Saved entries

*** Begin section ***

-- ==== Sys2Proof/Laws/Command.lean ====
section
/-! SUPPORT. What `exec` can answer, in IDLE and in BUSY; what each operation can change; and that every operation keeps the
canonical form of pixel memory and the bound on its addresses. -/

namespace Sys2Proof.Machine

/-- The operation each command runs in BUSY. -/
def effectOf : Instr → Latched → State → State
  | .pack => packEffect
  | .unpack => unpackEffect
  | .blur5 => blur5Effect
  | .blur3 => blur3Effect
  | .sobel gm bz => sobelEffect gm bz
  | .pixelate param => pixelateEffect param
  | .rblur param => rblurEffect param
  | .rinvert param => rinvertEffect param

theorem exec_eq_runCommand (i : Instr) (s : State) : exec i s = runCommand i (effectOf i) s := by
  cases i <;> rfl

/-- In IDLE `exec` issues the command (R160). -/
theorem exec_idle (i : Instr) {s : State} (h : s.engine = none) : exec i s = .next (issue i s) := by
  rw [exec_eq_runCommand, runCommand, h]

/-- In BUSY, with the latched buffers in PMEM, `exec` runs the operation and completes (R164, R165). -/
theorem exec_busy (i : Instr) {s : State} {j : Latched} (h : s.engine = some j)
    (hr : inRange s.addrW.words i j = true) : exec i s = .next (complete (effectOf i j s)) := by
  rw [exec_eq_runCommand, runCommand, h]
  simp only [hr, if_true]

/-- All that `exec` can answer as a next state. -/
theorem exec_next {i : Instr} {s t : State} (h : exec i s = .next t) :
    (s.engine = none ∧ t = issue i s) ∨
    ∃ j, s.engine = some j ∧ inRange s.addrW.words i j = true ∧ t = complete (effectOf i j s) := by
  cases he : s.engine with
  | none => rw [exec_idle i he] at h; exact .inl ⟨rfl, by injection h with h; exact h.symm⟩
  | some j =>
    refine .inr ⟨j, rfl, ?_⟩
    rw [exec_eq_runCommand, runCommand, he] at h
    simp only at h
    split at h
    · rename_i hr; exact ⟨hr, by injection h with h; exact h.symm⟩
    · exact absurd h (by simp)

/-- All that issue can do (R160 to R163). -/
theorem issue_cases (i : Instr) (s : State) :
    (∃ e, validate s.addrW.words i (latch i s) = some e ∧ issue i s = reject e s) ∨
    (validate s.addrW.words i (latch i s) = none ∧ issue i s = accept i s) := by
  simp only [issue]
  cases h : validate s.addrW.words i (latch i s) with
  | none => exact .inr ⟨rfl, rfl⟩
  | some e => exact .inl ⟨e, rfl, rfl⟩

/-- What an operation can change: pixel memory, the result registers and the counter of draws. -/
theorem effectOf_frame (i : Instr) (j : Latched) (s : State) :
    effectOf i j s = { s with
      pmem := (effectOf i j s).pmem
      pkOut := (effectOf i j s).pkOut
      upA := (effectOf i j s).upA
      upR := (effectOf i j s).upR
      upG := (effectOf i j s).upG
      upB := (effectOf i j s).upB
      draws := (effectOf i j s).draws } := by
  cases i <;> simp only [effectOf, unpackEffect, blur5Effect, blur3Effect, sobelEffect, pixelateEffect, rblurEffect,
    rinvertEffect]
  simp only [packEffect]
  split <;> rfl

theorem effectOf_pkOut (i : Instr) (j : Latched) (s : State) (h : i ≠ .pack) : (effectOf i j s).pkOut = s.pkOut := by
  cases i <;> first | rfl | exact absurd rfl h

theorem effectOf_up (i : Instr) (j : Latched) (s : State) (h : i ≠ .unpack) :
    (effectOf i j s).upA = s.upA ∧ (effectOf i j s).upR = s.upR ∧ (effectOf i j s).upG = s.upG ∧
    (effectOf i j s).upB = s.upB := by
  cases i
  case pack => simp only [effectOf, packEffect]; split <;> simp
  case unpack => exact absurd rfl h
  all_goals exact ⟨rfl, rfl, rfl, rfl⟩

theorem effectOf_pmem_of_no_image (i : Instr) (j : Latched) (s : State) (h : isImageCommand i = false) :
    (effectOf i j s).pmem = s.pmem := by
  cases i <;> simp [isImageCommand] at h
  · simp only [effectOf, packEffect]; split <;> rfl
  · rfl

/-! Validation -/

theorem validate_none {words : Nat} {i : Instr} {j : Latched} :
    validate words i j = none ↔ inRange words i j = true ∧ aliasingViolation i j = false := by
  simp only [validate]
  cases h1 : inRange words i j <;> cases h2 : aliasingViolation i j <;> simp

/-- An image command is in range when its SRC and DST lie in PMEM, and for RBLUR its SCR too (R167). -/
theorem inRange_image_iff {words : Nat} {i : Instr} {j : Latched} (hi : isImageCommand i = true) :
    inRange words i j = true ↔
      j.srcImage.base + j.srcImage.size ≤ words ∧ j.dstImage.base + j.dstImage.size ≤ words ∧
      ((∃ p, i = .rblur p) → j.scrImage.base + j.scrImage.size ≤ words) := by
  cases i <;> simp [isImageCommand] at hi <;> simp [inRange, buffers, Image.fits]

theorem inRange_image {words : Nat} {i : Instr} {j : Latched} (hi : isImageCommand i = true)
    (h : inRange words i j = true) :
    j.srcImage.base + j.srcImage.size ≤ words ∧ j.dstImage.base + j.dstImage.size ≤ words ∧
    ((∃ p, i = .rblur p) → j.scrImage.base + j.scrImage.size ≤ words) := (inRange_image_iff hi).1 h

/-- Two buffers overlap when neither is empty and each starts below the other's end (R168). -/
theorem overlaps_iff (i k : Image) :
    i.overlaps k = true ↔ 0 < i.size ∧ 0 < k.size ∧ i.base < k.base + k.size ∧ k.base < i.base + i.size := by
  simp [Image.overlaps]

/-- What a command's checks leave of how SRC, DST and SCR relate (R168). -/
theorem aligned_of_not_alias {i : Instr} {j : Latched} (hi : isImageCommand i = true)
    (h : aliasingViolation i j = false) : Aligned j.srcImage j.dstImage := by
  cases i <;> simp only [isImageCommand, Bool.false_eq_true] at hi <;> simp only [aliasingViolation, Bool.or_eq_false_iff] at h
  · exact (apart_of_not_overlaps h).aligned
  · exact (apart_of_not_overlaps h).aligned
  · exact (apart_of_not_overlaps h).aligned
  · exact aligned_of_not_partialOverlap h
  · exact aligned_of_not_partialOverlap h.1.1
  · exact aligned_of_not_partialOverlap h

theorem rblur_apart {p : Nat} {j : Latched} (h : aliasingViolation (.rblur p) j = false) :
    (j.srcImage.base ≠ j.dstImage.base → Apart j.srcImage j.dstImage) ∧ Apart j.dstImage j.scrImage := by
  simp only [aliasingViolation, Bool.or_eq_false_iff] at h
  refine ⟨fun hne => ?_, (apart_of_not_overlaps h.2).symm⟩
  have hp := h.1.1
  simp only [partialOverlap, Bool.and_eq_false_iff] at hp
  rcases hp with hp | hp
  · exact absurd (congrArg BitVec.toNat (by simpa using hp : j.src = j.dst)) hne
  · exact apart_of_not_overlaps hp

/-! The canonical form and the bound -/

theorem scramble_keeps {P : Memory → Prop} (base n d : Nat) (m : Memory)
    (h : ∀ k < n, ∀ v m, P m → P (writeWord m (base + k) v)) (hm : P m) : P (scramble base n d m) := by
  have key : ∀ (ks : List Nat) (m : Memory), (∀ k ∈ ks, k < n) → P m →
      P (ks.foldl (fun m k => writeWord m (base + k) (Config.freeWord (d + k))) m) := by
    intro ks
    induction ks with
    | nil => intro m _ hm; exact hm
    | cons k ks ih => intro m hks hm; exact ih _ (fun l hl => hks l (by simp [hl])) (h k (hks k (by simp)) _ _ hm)
  exact key _ m (fun k hk => List.mem_range.1 hk) hm

theorem foldl_keeps {α : Type} {P : Memory → Prop} (f : Memory → α → Memory) (as : List α) (m : Memory)
    (h : ∀ a ∈ as, ∀ m, P m → P (f m a)) (hm : P m) : P (as.foldl f m) := by
  induction as generalizing m with
  | nil => exact hm
  | cons a as ih => exact ih _ (fun b hb => h b (by simp [hb])) (h a (by simp) m hm)

/-- A property that every write of a pixel of DST (and, for RBLUR, of SCR) keeps is kept by every operation. -/
theorem effectOf_keeps {P : Memory → Prop} (i : Instr) (j : Latched) (s : State)
    (hd : ∀ x y v m, x < j.dstImage.w → y < j.dstImage.h → P m → P (j.dstImage.setPix x y v m))
    (hs : (∃ p, i = .rblur p) → ∀ k < j.scrImage.size, ∀ v m, P m → P (writeWord m (j.scrImage.base + k) v))
    (hm : P s.pmem) : P (effectOf i j s).pmem := by
  have hwhole : ∀ (g : Nat → Nat → Memory → Word) (m : Memory), P m →
      P (forPixels j.dstImage.region.pixels (fun x y m => j.dstImage.setPix x y (g x y m) m) m) := by
    intro g m hm
    refine forPixels_keeps _ _ m (fun p hp m hm => ?_) hm
    have := (mem_image_pixels j.dstImage p.1 p.2).1 hp
    exact hd _ _ _ _ this.1 this.2 hm
  cases i with
  | pack => simp only [effectOf, packEffect]; split <;> exact hm
  | unpack => exact hm
  | blur5 => exact hwhole (fun x y m => boxAvg j.srcImage m x y 2) _ hm
  | blur3 => exact hwhole (fun x y m => boxAvg j.srcImage m x y 1) _ hm
  | sobel gm bz => exact hwhole (fun x y m => sobelPixel gm bz j.srcImage m x y) _ hm
  | pixelate param =>
    refine foldl_keeps _ _ _ (fun b hb m hm => ?_) hm
    show P (forPixels b.pixels (fun x y m' => j.dstImage.setPix x y (blockAvg j.srcImage m b) m') m)
    refine forPixels_keeps _ _ m (fun p hp m hm => ?_) hm
    have := block_in_bounds (blockSize_pos param) hb p hp
    exact hd _ _ _ _ this.1 this.2 hm
  | rblur param =>
    have hs' := hs ⟨param, rfl⟩
    refine scramble_keeps _ _ _ _ hs' ?_
    refine foldl_keeps _ _ _ (fun r hr m hm => ?_) ?_
    · have hb := visitImage_in_bounds _ _ hr
      show P (forPixels r.pixels (fun x y m => j.dstImage.setPix x y (j.scrImage.pix m x y) m)
        (forPixels r.pixels (fun x y m => j.scrImage.setPix x y (boxAvg j.dstImage m x y 1) m) m))
      refine forPixels_keeps _ _ _ (fun p hp m hm => hd _ _ _ _ (hb p hp).1 (hb p hp).2 hm) ?_
      refine forPixels_keeps _ _ _ (fun p hp m hm => ?_) hm
      have ha := addr_bounds j.scrImage (hb p hp).1 (hb p hp).2
      have := hs' (j.scrImage.addr p.1 p.2 - j.scrImage.base) (by omega)
        (boxAvg j.dstImage m p.1 p.2 1) m hm
      rwa [Nat.add_sub_cancel' ha.1] at this
    · simp only [loadWorking]
      split
      · exact hwhole (fun x y m => j.srcImage.pix m x y) _ hm
      · exact hm
  | rinvert param =>
    refine foldl_keeps _ _ _ (fun r hr m hm => ?_) hm
    have hb := visitImage_in_bounds _ _ (List.mem_filter.1 hr).1
    exact forPixels_keeps _ _ m (fun p hp m hm => hd _ _ _ _ (hb p hp).1 (hb p hp).2 hm) hm

/-- Every operation keeps the canonical form of pixel memory. -/
theorem effectOf_wf (i : Instr) (j : Latched) (s : State) (h : s.pmem.wf = true) : (effectOf i j s).pmem.wf = true :=
  effectOf_keeps (P := fun m => m.wf = true) i j s (fun _ _ _ _ _ _ hm => writeWord_wf _ _ _ hm)
    (fun _ _ _ _ _ hm => writeWord_wf _ _ _ hm) h

/-- Every operation of a command in range writes only words of PMEM. -/
theorem effectOf_below {words : Nat} (i : Instr) (j : Latched) (s : State) (hr : inRange words i j = true)
    (h : s.pmem.Below (4 * words)) : (effectOf i j s).pmem.Below (4 * words) := by
  cases hi : isImageCommand i with
  | false => rw [effectOf_pmem_of_no_image i j s hi]; exact h
  | true =>
    have hb := inRange_image hi hr
    exact effectOf_keeps (P := fun m => m.Below (4 * words)) i j s
      (fun _ _ _ _ hx hy hm => setPix_below _ _ _ hx hy hb.2.1 hm)
      (fun hrb k hk _ _ hm => writeWord_below _ _ _ _ (by have := hb.2.2 hrb; omega) hm) h

theorem scrambleBuffers_keeps {P : Memory → Prop} (bs : List Image) (d : Nat) (m : Memory)
    (h : ∀ b ∈ bs, ∀ k < b.size, ∀ v m, P m → P (writeWord m (b.base + k) v)) (hm : P m) :
    P (scrambleBuffers d bs m) := by
  induction bs generalizing d m with
  | nil => exact hm
  | cons b bs ih =>
    exact ih _ _ (fun c hc => h c (by simp [hc])) (scramble_keeps _ _ _ _ (h b (by simp)) hm)

theorem scrambleBuffers_outside (bs : List Image) (d : Nat) (m : Memory) {a : Nat} (h : ∀ b ∈ bs, ¬ b.hasByte a) :
    readByte (scrambleBuffers d bs m) a = readByte m a := by
  induction bs generalizing d m with
  | nil => rfl
  | cons b bs ih =>
    rw [scrambleBuffers, ih _ _ fun c hc => h c (by simp [hc]), scramble_outside b d m (h b (by simp))]

/-- A command's written buffers are among those it uses, so they are in PMEM when it is in range (R55, R167). -/
theorem writtenBuffers_fit {words : Nat} {i : Instr} {j : Latched} (h : inRange words i j = true) :
    ∀ b ∈ writtenBuffers i j, b.base + b.size ≤ words := by
  cases i <;> simp_all [inRange, buffers, writtenBuffers, Image.fits]

end Sys2Proof.Machine
end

*** End section ***

Exercise. Where the data above reaches the line holding "rename_i hr; exact", begin printing, and stop after the line holding "of draws. -/". Each line must be reproduced exactly, with nothing else added.

Expected answer.
    · rename_i hr; exact ⟨hr, by injection h with h; exact h.symm⟩
    · exact absurd h (by simp)

/-- All that issue can do (R160 to R163). -/
theorem issue_cases (i : Instr) (s : State) :
    (∃ e, validate s.addrW.words i (latch i s) = some e ∧ issue i s = reject e s) ∨
    (validate s.addrW.words i (latch i s) = none ∧ issue i s = accept i s) := by
  simp only [issue]
  cases h : validate s.addrW.words i (latch i s) with
  | none => exact .inr ⟨rfl, rfl⟩
  | some e => exact .inl ⟨e, rfl, rfl⟩

/-- What an operation can change: pixel memory, the result registers and the counter of draws. -/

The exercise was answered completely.